## [Problem details]
Exactly as written, transcribe each record below.

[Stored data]
/-- A branch whose guard admits some of the path's lanes (R98, R99): with no region open, the taking lanes become
the older path at the target and the others the younger one at the next word, and the JOIN label is where they meet;
inside a region, the path keeps the taking lanes and stacks the others; without a JOIN record, or with 272 entries
stacked, it is ILLEGAL-OP. -/
def Obligations.DivergentBranch : Prop :=
  ∀ (x : BFmt) (s : State) (m : Mask),
    s.issuesPlain x.hdr .lane (bFieldsOk x && x.hdr.d == .absent) m → x.hdr.kind = false → m ≠ s.xm →
    let p := s.gang.path
    let target := s.pc + 12 * x.off.signExtend 64
    (∀ label, s.flat → p.join = some label → label ≠ target → label ≠ s.pc + 12 →
      ∃ t, exec (.bra x) s = .next t ∧ t.clock = s.clock + 1 ∧ t.mem = s.mem
        ∧ t.gang.p0.pc = target ∧ t.gang.p0.xm = m ∧ t.gang.p0.lanes = m
        ∧ (∃ q, t.gang.p1 = some q ∧ q.pc = s.pc + 12 ∧ q.xm = s.xm &&& ~~~m)
        ∧ t.gang.split = some { label := label, arrived := 0 })
    ∧ (∀ label r rest, p.stack = r :: rest → p.stack.length < 272 → p.join = some label → label ≠ target →
      r.recon ≠ target → r.recon ≠ s.pc + 12 →
      ∃ t, exec (.bra x) s = .next t ∧ t.clock = s.clock + 1 ∧ t.mem = s.mem ∧ t.pc = target ∧ t.xm = m
        ∧ t.gang.path.join = none
        ∧ t.gang.path.stack = { recon := label, pending := s.pc + 12, pmask := s.xm &&& ~~~m, emask := p.lanes,
                                arrived := 0 } :: r :: rest)
    ∧ (s.flat → p.join = none → ∃ t, exec (.bra x) s = .next t ∧ t.halt = .asserted
        ∧ t.faults = s.faults ++ [s.carrelFault Code.illegalOp m m 0] ∧ t.gang = s.gang)
    ∧ (∀ r rest, p.stack = r :: rest → p.join = none ∨ 272 ≤ p.stack.length → r.recon ≠ target →
      r.recon ≠ s.pc + 12 → ∃ t, exec (.bra x) s = .next t ∧ faulted s t (s.carrelFault Code.illegalOp m m 0))

/-- JOIN records its label for the path, replacing one that stands (R98, R304); NOP changes nothing but the place in the
text, no frame and no count of spawn sites, and YIELD is a NOP whose cede bit is set (R308); DISPATCH takes the first
bucket whose bounds hold the four shape registers (R50, R306). The clock clause is the model's own (log 7). -/
def Obligations.PlainControl : Prop :=
  (∀ (x : BFmt) (s : State) (m : Mask), s.issuesPlain x.hdr .gang (bFieldsOk x && x.hdr.d == .absent) m → s.flat →
    let label := s.pc + 12 * x.off.signExtend 64
    ∃ t, exec (.join x) s = .next t ∧ wentOn s t (s.pc + 12)
      ∧ t.gang.path.join = if label = s.pc + 12 then none else some label)
  ∧ (∀ (x : RRR) (s : State) (m : Mask),
    s.issuesPlain x.hdr .gang (rrrPlain x false false && x.a == .absent && x.hdr.d == .absent) m →
    (∃ t, exec (.nop x) s = .next t ∧ wentOn s t (s.pc + 12) ∧ t.gang.ceded = x.hdr.cede
      ∧ registersOnly s t .absent false none [] ∧ t.gang.lrand = s.gang.lrand)
    ∧ (∃ t, exec (.yield x) s = .next t ∧ wentOn s t (s.pc + 12) ∧ t.gang.ceded = true)
    ∧ exec (.yield x) s = exec (.nop { x with hdr := { x.hdr with cede := true } }) s)
  ∧ (∀ (x : BFmt) (s : State) (m : Mask),
    let n := (x.mod.extractLsb' 0 5).toNat
    s.issuesPlain x.hdr .gang (x.a == .absent && x.hdr.d == .absent && x.mod.extractLsb' 5 17 == 0 && 1 ≤ n && n ≤ 16
      && !s.gang.isShadow) m →
    let off := x.off.toNat
    let sec := s.consts s.gang.code
    let bs := (List.range n).map fun i => bucketOf ((sec.drop (off + 40 * i)).take 40)
    off % 8 = 0 → off + 40 * n ≤ sec.length → (∀ b ∈ bs, b.ok = true) →
    ((∀ b ∈ bs, b.holds s.gang = false) → ∃ t, exec (.dispatch x) s = .next t ∧ wentOn s t (s.pc + 12))
    ∧ (∀ k < n, (∀ j < k, ∀ b, bs[j]? = some b → b.holds s.gang = false) → ∀ b, bs[k]? = some b →
        b.holds s.gang = true →
        ∃ t, exec (.dispatch x) s = .next t ∧ wentOn s t (s.pc + 12 * b.entry.signExtend 64)
          ∧ t.gang.maskm = s.gang.shape.getD b.m 0 ∧ t.gang.maskn = s.gang.shape.getD b.n 0))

## [Answer for the task]
/-- A branch whose guard admits some of the path's lanes (R98, R99): with no region open, the taking lanes become
the older path at the target and the others the younger one at the next word, and the JOIN label is where they meet;
inside a region, the path keeps the taking lanes and stacks the others; without a JOIN record, or with 272 entries
stacked, it is ILLEGAL-OP. -/
def Obligations.DivergentBranch : Prop :=
  ∀ (x : BFmt) (s : State) (m : Mask),
    s.issuesPlain x.hdr .lane (bFieldsOk x && x.hdr.d == .absent) m → x.hdr.kind = false → m ≠ s.xm →
    let p := s.gang.path
    let target := s.pc + 12 * x.off.signExtend 64
    (∀ label, s.flat → p.join = some label → label ≠ target → label ≠ s.pc + 12 →
      ∃ t, exec (.bra x) s = .next t ∧ t.clock = s.clock + 1 ∧ t.mem = s.mem
        ∧ t.gang.p0.pc = target ∧ t.gang.p0.xm = m ∧ t.gang.p0.lanes = m
        ∧ (∃ q, t.gang.p1 = some q ∧ q.pc = s.pc + 12 ∧ q.xm = s.xm &&& ~~~m)
        ∧ t.gang.split = some { label := label, arrived := 0 })
    ∧ (∀ label r rest, p.stack = r :: rest → p.stack.length < 272 → p.join = some label → label ≠ target →
      r.recon ≠ target → r.recon ≠ s.pc + 12 →
      ∃ t, exec (.bra x) s = .next t ∧ t.clock = s.clock + 1 ∧ t.mem = s.mem ∧ t.pc = target ∧ t.xm = m
        ∧ t.gang.path.join = none
        ∧ t.gang.path.stack = { recon := label, pending := s.pc + 12, pmask := s.xm &&& ~~~m, emask := p.lanes,
                                arrived := 0 } :: r :: rest)
    ∧ (s.flat → p.join = none → ∃ t, exec (.bra x) s = .next t ∧ t.halt = .asserted
        ∧ t.faults = s.faults ++ [s.carrelFault Code.illegalOp m m 0] ∧ t.gang = s.gang)
    ∧ (∀ r rest, p.stack = r :: rest → p.join = none ∨ 272 ≤ p.stack.length → r.recon ≠ target →
      r.recon ≠ s.pc + 12 → ∃ t, exec (.bra x) s = .next t ∧ faulted s t (s.carrelFault Code.illegalOp m m 0))

/-- JOIN records its label for the path, replacing one that stands (R98, R304); NOP changes nothing but the place in the
text, no frame and no count of spawn sites, and YIELD is a NOP whose cede bit is set (R308); DISPATCH takes the first
bucket whose bounds hold the four shape registers (R50, R306). The clock clause is the model's own (log 7). -/
def Obligations.PlainControl : Prop :=
  (∀ (x : BFmt) (s : State) (m : Mask), s.issuesPlain x.hdr .gang (bFieldsOk x && x.hdr.d == .absent) m → s.flat →
    let label := s.pc + 12 * x.off.signExtend 64
    ∃ t, exec (.join x) s = .next t ∧ wentOn s t (s.pc + 12)
      ∧ t.gang.path.join = if label = s.pc + 12 then none else some label)
  ∧ (∀ (x : RRR) (s : State) (m : Mask),
    s.issuesPlain x.hdr .gang (rrrPlain x false false && x.a == .absent && x.hdr.d == .absent) m →
    (∃ t, exec (.nop x) s = .next t ∧ wentOn s t (s.pc + 12) ∧ t.gang.ceded = x.hdr.cede
      ∧ registersOnly s t .absent false none [] ∧ t.gang.lrand = s.gang.lrand)
    ∧ (∃ t, exec (.yield x) s = .next t ∧ wentOn s t (s.pc + 12) ∧ t.gang.ceded = true)
    ∧ exec (.yield x) s = exec (.nop { x with hdr := { x.hdr with cede := true } }) s)
  ∧ (∀ (x : BFmt) (s : State) (m : Mask),
    let n := (x.mod.extractLsb' 0 5).toNat
    s.issuesPlain x.hdr .gang (x.a == .absent && x.hdr.d == .absent && x.mod.extractLsb' 5 17 == 0 && 1 ≤ n && n ≤ 16
      && !s.gang.isShadow) m →
    let off := x.off.toNat
    let sec := s.consts s.gang.code
    let bs := (List.range n).map fun i => bucketOf ((sec.drop (off + 40 * i)).take 40)
    off % 8 = 0 → off + 40 * n ≤ sec.length → (∀ b ∈ bs, b.ok = true) →
    ((∀ b ∈ bs, b.holds s.gang = false) → ∃ t, exec (.dispatch x) s = .next t ∧ wentOn s t (s.pc + 12))
    ∧ (∀ k < n, (∀ j < k, ∀ b, bs[j]? = some b → b.holds s.gang = false) → ∀ b, bs[k]? = some b →
        b.holds s.gang = true →
        ∃ t, exec (.dispatch x) s = .next t ∧ wentOn s t (s.pc + 12 * b.entry.signExtend 64)
          ∧ t.gang.maskm = s.gang.shape.getD b.m 0 ∧ t.gang.maskn = s.gang.shape.getD b.n 0))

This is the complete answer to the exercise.